**ACTIVITY**. Examine each line of the data. Copy those that contain the string "hhanded".

Stored data entries:
/-- R136, R137: what the brownout leaves, whatever SE had handed over. -/
theorem entryPumped_outputs (mp : MediaPort) {s : State} (hh : s.se.handed = []) (hrail : s.sm.rail = .lost) :
    (s.zu.readOnly = false → (entryPumped mp s).ps.power = .holdup) ∧
    ((entryPumped mp s).ps.power = .holdup ∨ (entryPumped mp s).ps.power = .off) ∧
    (entryPumped mp s).ps.offreq = false ∧ (entryPumped mp s).ru.attn = true ∧
    bracedState (entryPumped mp s).mm.motion = false ∧ (entryPumped mp s).se.timersOn = false ∧
    (entryPumped mp s).se.alertDeferred = false ∧ (entryPumped mp s).se.handed = [] ∧
    (entryPumped mp s).sm.rail = .lost ∧ (entryPumped mp s).bg.firstTimer = none := by
  have hc := entryPumped_course mp s
  have heq := holdupEntered_eq s
  have hmm : (entryPumped mp s).mm = (motionAtHoldup (powerAtHoldup s)).mm :=
    (congrArg HoldupFrame.mm hc.frame).trans (by rw [holdupFrame, heq])
  obtain ⟨htimers, halert, hhanded, -⟩ := hc.polling (holdupEntered_polling s) hh
  refine ⟨fun hro => ?_, hc.power (holdupEntered_power s), ?_, hc.attn (by rw [heq]), ?_, htimers, halert, hhanded, ?_, ?_⟩
  · obtain ⟨hp, -⟩ | ⟨hr, -⟩ := hc.ending
    · exact hp.trans (holdupEntered_power s)
    · rw [heq] at hr
      exact nomatch hr.symm.trans hro
  · obtain ⟨-, ho, -⟩ | ⟨-, -, ho, -⟩ := hc.ending
    · rw [ho, heq]
    · exact ho
  · rw [hmm]
    exact bracedState_motionAtHoldup _
  · have hsm : (entryPumped mp s).sm.rail = (holdupEntered s).sm.rail := congrArg (·.sm.rail) hc.frame
    rw [hsm, heq]
    exact hrail
  · have hbg : (entryPumped mp s).bg = (holdupEntered s).bg := congrArg HoldupFrame.bg hc.frame
    rw [hbg, heq]

/-- R136, R137: what the brownout leaves as it was. -/
theorem entryPumped_frame (mp : MediaPort) (s : State) :
    (entryPumped mp s).wc = { s.wc with refusal := (entryPumped mp s).wc.refusal } ∧
    (entryPumped mp s).ru.timerDue = s.ru.timerDue ∧ (entryPumped mp s).uptimeMs = s.uptimeMs ∧
    (entryPumped mp s).uptimeSec = s.uptimeSec ∧ (entryPumped mp s).pins = s.pins ∧
    (entryPumped mp s).pending = s.pending ∧
    (entryPumped mp s).zu = { s.zu with runtimes := (entryPumped mp s).zu.runtimes } ∧
    (entryPumped mp s).bg = { s.bg with firstTimer := none } ∧
    (entryPumped mp s).sm = { s.sm with mode := (entryPumped mp s).sm.mode } := by
  have hframe : holdupFrame (entryPumped mp s) = holdupFrame (holdupEntered s) := (entryPumped_course mp s).frame
  rw [holdupEntered_eq] at hframe
  simp only [holdupFrame, HoldupFrame.mk.injEq] at hframe
  obtain ⟨hms, hsec, hpins, hpending, hdue, hwc, -, hbg, hsm, hzu⟩ := hframe
  refine ⟨?_, hdue, hms, hsec, hpins, hpending, ?_, hbg, ?_⟩
  · rw [hwc]
  · exact congrArg (fun z : ZoneUnit => { z with runtimes := (entryPumped mp s).zu.runtimes }) hzu
  · exact congrArg (fun m : Supply => { m with mode := (entryPumped mp s).sm.mode }) hsm

/-- R136: the front request's end is seen in the step's outcome; in OFF FP has left its answer. -/
theorem entryPumped_ended (mp : MediaPort) {s : State} {r : Request} {mask : BitVec 9} {n : Nat} {payload : List Byte}
    (h : EndedHoldup r mask n payload (frontAtHoldup s)) :
    Recorded (entryPumped mp s) .powerHoldup r.code r.count r.sector mask n ∧
      ((entryPumped mp s).ps.power = .holdup → Answers (entryPumped mp s) .powerHoldup n payload) := by
  have hc := entryPumped_course mp s
  obtain ⟨hrecorded, hanswers⟩ := holdupEntered_ended h
  have hwc : (entryPumped mp s).wc = (holdupEntered s).wc := congrArg HoldupFrame.wc hc.frame
  refine ⟨?_, fun hp => ?_⟩
  · rw [Recorded, hwc]
    exact hrecorded
  · obtain ⟨-, -, -, hfp, -⟩ | ⟨-, hoff, -⟩ := hc.ending
    · rw [Answers, hfp]
      exact hanswers
    · exact nomatch hoff.symm.trans hp

/-- R134: the read in transfer goes on to its end, and nothing else is pending. -/
theorem entryPumped_transfer (mp : MediaPort) {s : State} {k : SenseKind} (ht : s.se.trans = .transfer)
    (hk : s.se.reading = some k) (hp : (entryPumped mp s).ps.power = .holdup) :
    (entryPumped mp s).se.trans = .transfer ∧ (entryPumped mp s).se.stopping = true ∧
      pendingRead (entryPumped mp s) k = pendingRead s k ∧ pendingRead (entryPumped mp s) k.other = false := by
  obtain ⟨-, -, -, -, hse⟩ | ⟨-, hoff, -⟩ := (entryPumped_course mp s).ending
  · have hs := holdupEntered_polling s
    obtain ⟨htrans, hstopping⟩ := hs.transfer ht
    have hmotion := hs.motionPending (by rw [ht]; nofun)
    have hgauge := hs.gaugePending (by rw [ht]; nofun)
    cases k <;> simp [pendingRead, SenseKind.other, hse, htrans, hstopping, hmotion, hgauge, hk]
  · exact nomatch hoff.symm.trans hp

/-! ### Where a brownout in service leads to OFF, and where it waits (R142) -/

theorem entryPumped_off {s : State} (hro : s.zu.readOnly = true) (hst : staged s.sb.lines = false)
    (hc : s.mp.current = none) :
    (entryPumped (testAtEntry (holdupEntered s)).mp s).ps.power = .off := by
  obtain ⟨⟨-, -, hcur, -, hsb⟩, hreadOnly, -⟩ := holdupEntered_kept hc
  have hoff : testAtEntry (holdupEntered s) =
      enterOff { holdupEntered s with ps := { (holdupEntered s).ps with phase := some .save } } := by
    rw [testAtEntry, if_neg (by simp [runInFlight, hcur]), testDrained, if_neg (by rw [hsb, hst]; nofun),
      enterSave_readOnly (hreadOnly.trans hro) hcur]
  have hpower : (testAtEntry (holdupEntered s)).ps.power = .off := by rw [hoff, enterOff_power]
  exact (congrArg (·.ps.power) (pump_off (s := testAtEntry (holdupEntered s)) hpower)).trans hpower

theorem entryPumped_waits {s : State} {op : MediaOp} (hc : s.mp.current = some op) :
    (entryPumped (testAtEntry (holdupEntered s)).mp s).ps.power = .holdup ∧
      ∃ p, (entryPumped (testAtEntry (holdupEntered s)).mp s).mp.current = some { op with abandoned := p } := by
  obtain ⟨p, hfront⟩ := frontAtHoldup_current hc
  have hcur : (holdupEntered s).mp.current = some { op with abandoned := p } := by
    rw [holdupEntered_eq]
    exact hfront
  have hoff : ∀ u : State, u.mp.current = (holdupEntered s).mp.current →
      (offWithoutImage u).mp.current = u.mp.current ∧ (offWithoutImage u).ps.power = u.ps.power := fun u hu => by
    rw [offWithoutImage, if_neg (by simp [hu, hcur])]
    exact ⟨rfl, rfl⟩
  have hsave : (testAtEntry (holdupEntered s)).mp.current = (holdupEntered s).mp.current ∧
      (testAtEntry (holdupEntered s)).ps.power = (holdupEntered s).ps.power := by
    unfold testAtEntry testDrained enterSave
    dsimp only
    (repeat' split)
    · exact ⟨rfl, rfl⟩
    · exact ⟨rfl, rfl⟩
    · refine hoff _ ?_
      rfl
    · exact ⟨rfl, rfl⟩
  obtain ⟨htest, hpower⟩ := hsave
  have hbusy : mpIdle (testAtEntry (holdupEntered s)) = false := by simp [mpIdle, htest, hcur]
  have hpump : entryPumped (testAtEntry (holdupEntered s)).mp s = syncDrain (testAtEntry (holdupEntered s)) :=
    pump_busy hbusy
  rw [hpump, syncDrain_eq]
  exact ⟨hpower.trans (holdupEntered_power s), p, htest.trans hcur⟩

/-! ### Media FAULT and start-up (R136, R151) -/

/-- R136: with no operation in progress the part is OFF at the end of the step; otherwise the brownout waits for it. -/
theorem pump_offAfterOperation (s : State) : (pump (offAfterOperation s)).sm.rail = s.sm.rail ∧
    (s.mp.current = none → (pump (offAfterOperation s)).ps.power = .off) ∧
    ∀ op, s.mp.current = some op → (pump (offAfterOperation s)).ps = { s.ps with brownedOut := true } ∧
      (pump (offAfterOperation s)).mp.current = some op := by
  cases hc : s.mp.current with
  | none =>
    rw [offAfterOperation, if_pos (by simp [hc]), pump_off (enterOff_power s)]
    exact ⟨by simp, fun _ => enterOff_power s, nofun⟩
  | some op =>
    have hbusy : mpIdle (noteBrownedOut s) = false := by simp [mpIdle, noteBrownedOut, hc]
    rw [offAfterOperation, if_neg (by simp [hc]), pump_busy hbusy, syncDrain_eq]
    exact ⟨rfl, nofun, fun o ho => ⟨rfl, hc.trans ho⟩⟩

theorem exec_brownout_faulted {s : State} (hrail : s.sm.rail = .good) (hoff : s.ps.power ≠ .off)
    (hh : s.se.handed = []) (h : s.ps.mediaFault = true ∨ (s.ps.power = .starting ∧ s.ps.startPos ≠ .served)) :
    ∃ w, exec .brownout s =
      .next (pump (offAfterOperation { setRail .lost s with mp := { s.mp with waiters := w } })) := by
  have hexec : exec .brownout s = .next (pump (supplyLost (setRail .lost s))) := by
    simp only [exec, execBrownout, hrail, if_true, deliverHanded_nil hh]
  rw [hexec]
  by_cases hf : s.ps.mediaFault = true
  · have hlost : supplyLost (setRail .lost s) = offAfterOperation (setRail .lost s) := by
      rw [supplyLost, if_pos (show (setRail .lost s).ps.mediaFault = true from hf)]
      exact if_neg hoff
    exact ⟨s.mp.waiters, by rw [hlost]; rfl⟩
  · obtain ⟨hp, hpos⟩ := h.resolve_left hf
    have hlost : supplyLost (setRail .lost s) = stopStartup (setRail .lost s) := by
      have hset : (setRail .lost s).ps.power = .starting := hp
      rw [supplyLost, if_neg (show ¬(setRail .lost s).ps.mediaFault = true from hf), hset]
      exact if_neg hpos
    exact ⟨{ s.mp.waiters with startup := none }, by rw [hlost]; rfl⟩

/-! ### The operation that start-up's brownout waits for (R136) -/

theorem exec_complete_final {status : Byte} {payload : List Byte} {s : State} {op : MediaOp} {step : StartStep}
    (hc : s.mp.current = some op) (hq : op.requester = .startup step) (hb : s.ps.brownedOut = true)
    (hfinal : status = 0 ∨ (2 ≤ op.attempt ∧ (step = .capacity → 3 ≤ op.attempt))) :
    exec (.mediaOperationComplete status payload) s =
      .next (goIdle s.mp.waiters (stoppedStartupDone step (decide (status = 0)) (handing s))) := by
  have hout : ∀ r, handOutcome op r (handing s) = stoppedStartupDone step r.isSome (handing s) := fun r => by
    rw [handOutcome, hq]
    exact if_pos hb
  by_cases hs : status = 0
  · subst hs
    rw [operationComplete_success hc, hout]
    rfl
  · obtain ⟨htwo, hthree⟩ := hfinal.resolve_left hs
    have hlast : mayRetry op s = false := by
      rw [mayRetry, hq]
      dsimp only
      split
      · next hcap => exact decide_eq_false (Nat.not_lt.mpr (hthree hcap))
      · exact decide_eq_false (Nat.not_lt.mpr htwo)
    rw [exec_complete_failure hc hs, attemptFailure_last hlast, hout, decide_eq_false hs]
    rfl

theorem stoppedStartupDone_off {step : StartStep} {ok : Bool} {s : State} (h : step ≠ .invalidate ∨ ok = false) :
    (stoppedStartupDone step ok s).ps.power = .off := by
  unfold stoppedStartupDone
  split
  · next hstep =>
    rw [if_neg (by simp [h.resolve_left (absurd hstep)])]
    exact enterOff_power _
  · exact enterOff_power _

theorem goIdle_off {before : Waiters} {s : State} (h : s.ps.power = .off) : (goIdle before s).ps.power = .off := by
  rw [goIdle_outside_service (by rw [h]; rfl), pump_off (s := outcomeHanded s) h]
  exact h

**ANSWER**.
  obtain ⟨htimers, halert, hhanded, -⟩ := hc.polling (holdupEntered_polling s) hh
  refine ⟨fun hro => ?_, hc.power (holdupEntered_power s), ?_, hc.attn (by rw [heq]), ?_, htimers, halert, hhanded, ?_, ?_⟩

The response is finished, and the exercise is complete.